= Stella Rush =

Stella Rush (April 30, 1925 – July 25, 2015), also known by her pen name Sten Russell, was an American journalist and LGBT rights activist. She was a regular reporter for the gay rights magazine ONE (1954–1961) and the lesbian rights magazine The Ladder (1957–1968).

== Early life and education ==
Rush was born on April 30, 1925, in Los Angeles. Her father died when she was two years old, and she spent her childhood moving repeatedly between Los Angeles and Kentucky with her mother.

She graduated from Dorsey High School in 1943.

Rush attended the University of California, Berkeley for two years and transferred to the University of California, Los Angeles for her third year; she left without graduating and took up a job at the Firestone Tire and Rubber Company.

== Political activism ==
After graduating from Dorsey High School in 1943, she worked as an aircraft draftsman for North American Aviation until 1945.

Rush's career as a gay rights activist began as a writer for ONE magazine, joining the organization in 1953. She wrote her first article, a first-person account of the Los Angeles gay scene, in 1954 under the pseudonym "Sten Russell". She was a regular reporter for ONE until 1961. She became involved with the Daughters of Bilitis (DOB), a lesbian rights organization, in 1957, and was a co-founder and treasurer of the organization's Los Angeles chapter. She and Helen Sandoz were also involved with the Circle of Loving Companions as close friends of its founders, Harry Hay and John Burnside.

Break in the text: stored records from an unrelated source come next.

/-- IN_PWR (02_switch_fabric.md). -/
def IN_PWR (i : Nat) : Nat := 0x2000a0 + 0x200 * i
/-- PILOT_CTL (02_switch_fabric.md). -/
def PILOT_CTL : Nat := 0x60000
/-- PILOT_STAT (02_switch_fabric.md). -/
def PILOT_STAT : Nat := 0x60004
/-- PILOT_PWR (02_switch_fabric.md). -/
def PILOT_PWR : Nat := 0x60008
/-- PILOT_REF (02_switch_fabric.md). -/
def PILOT_REF : Nat := 0x6000c
/-- DRV_CTL (03_drive_and_sense.md). -/
def DRV_CTL : Nat := 0x60100
/-- DRV_STAT (03_drive_and_sense.md). -/
def DRV_STAT : Nat := 0x60104
/-- DRV_CFG (03_drive_and_sense.md). -/
def DRV_CFG (i : Nat) : Nat := 0x400040 + 0x4000 * i
/-- DAC_OUT (03_drive_and_sense.md). -/
def DAC_OUT (i j : Nat) : Nat := 0x401000 + 0x4000 * i + 0x80 * j
/-- PARK_CODE (03_drive_and_sense.md). -/
def PARK_CODE (i j : Nat) : Nat := 0x401004 + 0x4000 * i + 0x80 * j
/-- SENSE_CFG (03_drive_and_sense.md). -/
def SENSE_CFG (i : Nat) : Nat := 0x400044 + 0x4000 * i
/-- SENSE_STAT (03_drive_and_sense.md). -/
def SENSE_STAT (i : Nat) : Nat := 0x400048 + 0x4000 * i
/-- SENSE_CNT (03_drive_and_sense.md). -/
def SENSE_CNT (i : Nat) : Nat := 0x40004c + 0x4000 * i
/-- SENSE_SEQ_A (03_drive_and_sense.md). -/
def SENSE_SEQ_A (i j : Nat) : Nat := 0x403000 + 0x4000 * i + 0x4 * j
/-- SENSE_SEQ_B (03_drive_and_sense.md). -/
def SENSE_SEQ_B (i j : Nat) : Nat := 0x403200 + 0x4000 * i + 0x4 * j
/-- SENSE_RES_A (03_drive_and_sense.md). -/
def SENSE_RES_A (i j : Nat) : Nat := 0x403400 + 0x4000 * i + 0x4 * j
/-- SENSE_RES_B (03_drive_and_sense.md). -/
def SENSE_RES_B (i j : Nat) : Nat := 0x403600 + 0x4000 * i + 0x4 * j
/-- HK_CTL (03_drive_and_sense.md). -/
def HK_CTL : Nat := 0x60200
/-- HK_STAT (03_drive_and_sense.md). -/
def HK_STAT : Nat := 0x60204
/-- HK_RES (03_drive_and_sense.md). -/
def HK_RES (i : Nat) : Nat := 0x60280 + 0x4 * i
/-- LOOP_CFG (04_holding_loops.md). -/
def LOOP_CFG (i : Nat) : Nat := 0x400080 + 0x4000 * i
/-- LOOP_STAT (04_holding_loops.md). -/
def LOOP_STAT (i : Nat) : Nat := 0x400084 + 0x4000 * i
/-- LOOP_OVR (04_holding_loops.md). -/
def LOOP_OVR (i : Nat) : Nat := 0x400088 + 0x4000 * i
/-- CS (04_holding_loops.md). -/
def CS (i j : Nat) : Nat := 0x400100 + 0x4000 * i + 0x20 * j
/-- LANE_CFG (04_holding_loops.md). -/
def LANE_CFG (i j : Nat) : Nat := 0x401008 + 0x4000 * i + 0x80 * j
/-- LANE_LIM (04_holding_loops.md). -/
def LANE_LIM (i j : Nat) : Nat := 0x40100c + 0x4000 * i + 0x80 * j
/-- LANE_SP (04_holding_loops.md). -/
def LANE_SP (i j : Nat) : Nat := 0x401010 + 0x4000 * i + 0x80 * j
/-- LANE_EST (04_holding_loops.md). -/
def LANE_EST (i j : Nat) : Nat := 0x401014 + 0x4000 * i + 0x80 * j
/-- LANE_INT (04_holding_loops.md). -/
def LANE_INT (i j : Nat) : Nat := 0x401018 + 0x4000 * i + 0x80 * j
/-- LANE_DF (04_holding_loops.md). -/
def LANE_DF (i j : Nat) : Nat := 0x40101c + 0x4000 * i + 0x80 * j
/-- LANE_STAT (04_holding_loops.md). -/
def LANE_STAT (i j : Nat) : Nat := 0x401020 + 0x4000 * i + 0x80 * j
/-- LANE_CNT (04_holding_loops.md). -/
def LANE_CNT (i j : Nat) : Nat := 0x401024 + 0x4000 * i + 0x80 * j
/-- LOOP_GCFG (04_holding_loops.md). -/
def LOOP_GCFG : Nat := 0x60300
/-- LOOP_GSTAT (04_holding_loops.md). -/
def LOOP_GSTAT : Nat := 0x60304
/-- CAL_OFS_BC (05_calibration.md). -/
def CAL_OFS_BC (i j : Nat) : Nat := 0x401028 + 0x4000 * i + 0x80 * j
/-- CAL_OFS_BC_ACT (05_calibration.md). -/
def CAL_OFS_BC_ACT (i j : Nat) : Nat := 0x401048 + 0x4000 * i + 0x80 * j
/-- CAL_OFS_Q (05_calibration.md). -/
def CAL_OFS_Q (i j : Nat) : Nat := 0x40102c + 0x4000 * i + 0x80 * j
/-- CAL_OFS_Q_ACT (05_calibration.md). -/
def CAL_OFS_Q_ACT (i j : Nat) : Nat := 0x40104c + 0x4000 * i + 0x80 * j
/-- CAL_TG_BC (05_calibration.md). -/
def CAL_TG_BC (i j : Nat) : Nat := 0x401030 + 0x4000 * i + 0x80 * j
/-- CAL_TG_BC_ACT (05_calibration.md). -/
def CAL_TG_BC_ACT (i j : Nat) : Nat := 0x401050 + 0x4000 * i + 0x80 * j
/-- CAL_TG_Q (05_calibration.md). -/
def CAL_TG_Q (i j : Nat) : Nat := 0x401034 + 0x4000 * i + 0x80 * j
/-- CAL_TG_Q_ACT (05_calibration.md). -/
def CAL_TG_Q_ACT (i j : Nat) : Nat := 0x401054 + 0x4000 * i + 0x80 * j
/-- CAL_BIAS (05_calibration.md). -/
def CAL_BIAS (i j : Nat) : Nat := 0x401038 + 0x4000 * i + 0x80 * j
/-- CAL_BIAS_ACT (05_calibration.md). -/
def CAL_BIAS_ACT (i j : Nat) : Nat := 0x401058 + 0x4000 * i + 0x80 * j
/-- CAL_FF (05_calibration.md). -/
def CAL_FF (i j : Nat) : Nat := 0x40103c + 0x4000 * i + 0x80 * j
/-- CAL_FF_ACT (05_calibration.md). -/
def CAL_FF_ACT (i j : Nat) : Nat := 0x40105c + 0x4000 * i + 0x80 * j
/-- CAL_RES (05_calibration.md). -/
def CAL_RES (i j : Nat) : Nat := 0x401040 + 0x4000 * i + 0x80 * j
/-- ADC_CAL (05_calibration.md). -/
def ADC_CAL (i j : Nat) : Nat := 0x4000c0 + 0x4000 * i + 0x4 * j
/-- ADC_CAL_ACT (05_calibration.md). -/
def ADC_CAL_ACT (i j : Nat) : Nat := 0x4000c8 + 0x4000 * i + 0x4 * j
/-- CAL_CSTAT (05_calibration.md). -/
def CAL_CSTAT (i : Nat) : Nat := 0x4000d0 + 0x4000 * i
/-- CAL_GSTAT (05_calibration.md). -/
def CAL_GSTAT : Nat := 0x60400
/-- FR_STAT (05_calibration.md). -/
def FR_STAT : Nat := 0x60404
/-- PLAN_CFG (06_reconfiguration.md). -/
def PLAN_CFG : Nat := 0x60500
/-- PLAN_STAT (06_reconfiguration.md). -/
def PLAN_STAT : Nat := 0x60504
/-- MOVE_LIM (06_reconfiguration.md). -/
def MOVE_LIM : Nat := 0x60508
/-- PLAN_LAST (06_reconfiguration.md). -/
def PLAN_LAST : Nat := 0x6050c
/-- SCHED_STAT (06_reconfiguration.md). -/
def SCHED_STAT : Nat := 0x60510
/-- SCHED_PASS (06_reconfiguration.md). -/
def SCHED_PASS : Nat := 0x60514
/-- OUT_STAT (06_reconfiguration.md). -/
def OUT_STAT (i : Nat) : Nat := 0x61000 + 0x4 * i
/-- MC_VERSION (07_comb_engine_microcode.md). -/
def MC_VERSION (i : Nat) : Nat := 0x400180 + 0x4000 * i
/-- MC_STAT (07_comb_engine_microcode.md). -/
def MC_STAT (i : Nat) : Nat := 0x400184 + 0x4000 * i
/-- MC_CHECK (07_comb_engine_microcode.md). -/
def MC_CHECK (i : Nat) : Nat := 0x400188 + 0x4000 * i
/-- MC_CHECK_T (07_comb_engine_microcode.md). -/
def MC_CHECK_T (i : Nat) : Nat := 0x40018c + 0x4000 * i
/-- MC_CNT (07_comb_engine_microcode.md). -/
def MC_CNT (i : Nat) : Nat := 0x400190 + 0x4000 * i
/-- MC_GSTAT (07_comb_engine_microcode.md). -/
def MC_GSTAT : Nat := 0x60600
/-- TIME_CTL (08_time_unit.md). -/
def TIME_CTL : Nat := 0x70000
/-- TIME_RD (08_time_unit.md). -/
def TIME_RD : Nat := 0x70008
/-- TIME_SNAP_TICK (08_time_unit.md). -/
def TIME_SNAP_TICK : Nat := 0x70010
/-- TIME_DSW (08_time_unit.md). -/
def TIME_DSW : Nat := 0x70020
/-- TD (08_time_unit.md). -/
def TD (i : Nat) : Nat := 0x70100 + 0x40 * i
/-- TOD (08_time_unit.md). -/
def TOD (i : Nat) : Nat := 0x70200 + 0x10 * i
/-- CMP (08_time_unit.md). -/
def CMP (i : Nat) : Nat := 0x71000 + 0x20 * i
/-- CAP (08_time_unit.md). -/
def CAP (i : Nat) : Nat := 0x72000 + 0x20 * i
/-- SRX_CFG (09_arrival_stamping.md). -/
def SRX_CFG (i : Nat) : Nat := 0x200000 + 0x200 * i
/-- SRX_STAT (09_arrival_stamping.md). -/
def SRX_STAT (i : Nat) : Nat := 0x200004 + 0x200 * i
/-- SRX_SEQ (09_arrival_stamping.md). -/
def SRX_SEQ (i : Nat) : Nat := 0x200008 + 0x200 * i
/-- SRX_EPOCH (09_arrival_stamping.md). -/
def SRX_EPOCH (i : Nat) : Nat := 0x20000c + 0x200 * i
/-- SRX_UNM (09_arrival_stamping.md). -/
def SRX_UNM (i : Nat) : Nat := 0x200010 + 0x200 * i
/-- SRX_DROP (09_arrival_stamping.md). -/
def SRX_DROP (i : Nat) : Nat := 0x200014 + 0x200 * i
/-- SRX_ERR (09_arrival_stamping.md). -/
def SRX_ERR (i : Nat) : Nat := 0x200018 + 0x200 * i
/-- SRX_PDLY (09_arrival_stamping.md). -/
def SRX_PDLY (i : Nat) : Nat := 0x20001c + 0x200 * i
/-- SRX_PTC (09_arrival_stamping.md). -/
def SRX_PTC (i : Nat) : Nat := 0x200020 + 0x200 * i
/-- SRX_RULE (09_arrival_stamping.md). -/
def SRX_RULE (i j : Nat) : Nat := 0x200100 + 0x200 * i + 0x10 * j
/-- AGG_DROP (09_arrival_stamping.md). -/
def AGG_DROP : Nat := 0x80000
/-- BR_DROP (09_arrival_stamping.md). -/
def BR_DROP (i : Nat) : Nat := 0x80010 + 0x4 * i
/-- POL (10_record_policing_and_export.md). -/
def POL (i : Nat) : Nat := 0x200040 + 0x200 * i
/-- EXP (10_record_policing_and_export.md). -/
def EXP : Nat := 0x80100
/-- QW (10_record_policing_and_export.md). -/
def QW (i : Nat) : Nat := 0x90000 + 0x40 * i
/-- GWQ_VER (11_host_sessions_mailboxes.md). -/
def GWQ_VER : Nat := 0xe0004
/-- SESS_GSTAT (11_host_sessions_mailboxes.md). -/
def SESS_GSTAT : Nat := 0xe0000
/-- SESS (11_host_sessions_mailboxes.md). -/
def SESS (i : Nat) : Nat := 0xd0000 + 0x10 * i
/-- OPEN_CTL (11_host_sessions_mailboxes.md). -/
def OPEN_CTL : Nat := 0xe0140
/-- CSP_STAT (13_circuit_status_port.md). -/
def CSP_STAT : Nat := 0x60700
/-- SEC_STAT (14_secrecy_and_ledger.md). -/
def SEC_STAT : Nat := 0x60800
/-- ID_DIGEST (14_secrecy_and_ledger.md). -/
def ID_DIGEST (i : Nat) : Nat := 0x60810 + 0x4 * i
/-- LEDGER_STAT (14_secrecy_and_ledger.md). -/
def LEDGER_STAT : Nat := 0x60840
/-- PAIR_CFG (15_redundant_pair.md). -/
def PAIR_CFG : Nat := 0xf0000
/-- PAIR_STAT (15_redundant_pair.md). -/
def PAIR_STAT : Nat := 0xf0004
/-- PAIR_WIRE (15_redundant_pair.md). -/
def PAIR_WIRE : Nat := 0xf0008
/-- PAIR_TXN (15_redundant_pair.md). -/
def PAIR_TXN : Nat := 0xf0010
/-- HLD_LANE (15_redundant_pair.md). -/
def HLD_LANE (i : Nat) : Nat := 0xf0100 + 0x20 * i
/-- FLT_GSTAT (16_faults_and_thermal.md). -/
def FLT_GSTAT : Nat := 0x100000
/-- FLT_REL (16_faults_and_thermal.md). -/
def FLT_REL : Nat := 0x100004
/-- FLT_INJ (16_faults_and_thermal.md). -/
def FLT_INJ : Nat := 0x100008
/-- FLT_SRC (16_faults_and_thermal.md). -/
def FLT_SRC (i : Nat) : Nat := 0x101000 + 0x20 * i
/-- THERM_CFG (16_faults_and_thermal.md). -/
def THERM_CFG : Nat := 0x110000
/-- THERM_STAT (16_faults_and_thermal.md). -/
def THERM_STAT : Nat := 0x110004
/-- THERM_MAX (16_faults_and_thermal.md). -/
def THERM_MAX : Nat := 0x110008
/-- THERM_CNT (16_faults_and_thermal.md). -/
def THERM_CNT : Nat := 0x11000c
/-- THERM_T (16_faults_and_thermal.md). -/
def THERM_T (i : Nat) : Nat := 0x110100 + 0x4 * i
/-- SAFE_CFG (17_laser_safety.md). -/
def SAFE_CFG : Nat := 0x60900
/-- SAFE_STAT (17_laser_safety.md). -/
def SAFE_STAT : Nat := 0x60904
/-- SAFE_CNT (17_laser_safety.md). -/
def SAFE_CNT : Nat := 0x60908
/-- BUS_REMAP (18_interconnect_and_counters.md). -/
def BUS_REMAP : Nat := 0x120000
/-- BUS_QOS (18_interconnect_and_counters.md). -/
def BUS_QOS : Nat := 0x120004
/-- BUS_AGE (18_interconnect_and_counters.md). -/
def BUS_AGE : Nat := 0x120008
/-- BUS_ERR (18_interconnect_and_counters.md). -/
def BUS_ERR : Nat := 0x120010
/-- PERF_TICK (18_interconnect_and_counters.md). -/
def PERF_TICK : Nat := 0x121000
/-- PERF_CTL (18_interconnect_and_counters.md). -/
def PERF_CTL : Nat := 0x121008
/-- PERF_HC (18_interconnect_and_counters.md). -/
def PERF_HC (i : Nat) : Nat := 0x121100 + 0x10 * i
/-- STEP (18_interconnect_and_counters.md). -/
def STEP (i : Nat) : Nat := 0x4001a0 + 0x4000 * i
/-- PC (18_interconnect_and_counters.md). -/
def PC (i j : Nat) : Nat := 0x4001b0 + 0x4000 * i + 0x8 * j
/-- BOOT_STAT (19_power_boot_reset.md). -/
def BOOT_STAT : Nat := 0x60a00
/-- PWR_STAT (19_power_boot_reset.md). -/
def PWR_STAT : Nat := 0x60a04
/-- BOOT_TIME (19_power_boot_reset.md). -/
def BOOT_TIME : Nat := 0x60a08
/-- IMG_STAT (19_power_boot_reset.md). -/
def IMG_STAT (i : Nat) : Nat := 0x60a10 + 0x8 * i
/-- DEV_ID (20_register_map.md). -/
def DEV_ID : Nat := 0x0
/-- CAP_UNITS (20_register_map.md). -/
def CAP_UNITS : Nat := 0x4
/-- CAP_SIZE (20_register_map.md). -/
def CAP_SIZE : Nat := 0x8
/-- CAP_MEM (20_register_map.md). -/
def CAP_MEM : Nat := 0xc
/-- CAP_DOMAINS (20_register_map.md). -/
def CAP_DOMAINS : Nat := 0x10
/-- MOD_SERIAL (20_register_map.md). -/
def MOD_SERIAL (i : Nat) : Nat := 0x20 + 0x4 * i
/-- SCRATCH (20_register_map.md). -/
def SCRATCH : Nat := 0x30
/-- OPEN_DESC (11_host_sessions_mailboxes.md). -/
def OPEN_DESC (i : Nat) : Nat := 0xe0100 + 0x4 * i
/-- OPEN_CPL (11_host_sessions_mailboxes.md). -/
def OPEN_CPL (i : Nat) : Nat := 0xe0160 + 0x4 * i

=== Involvement with The Ladder ===
She served as the Los Angeles reporter for its official publication, The Ladder. She mainly reported on conferences, seminars, and new research into homosexuality, and also published poems in the magazine. She ceased working with the DOB in 1968, following the organization's merger with the National Organization for Women, because she disagreed with the rhetoric of the feminist movement and felt that the campaign for women's rights victimized men.

==Personal life==
Rush was bisexual. She was in a relationship with Helen Sandoz for thirty years; they met in 1957 and lived together in Silver Lake, Los Angeles, until Sandoz's death in 1987.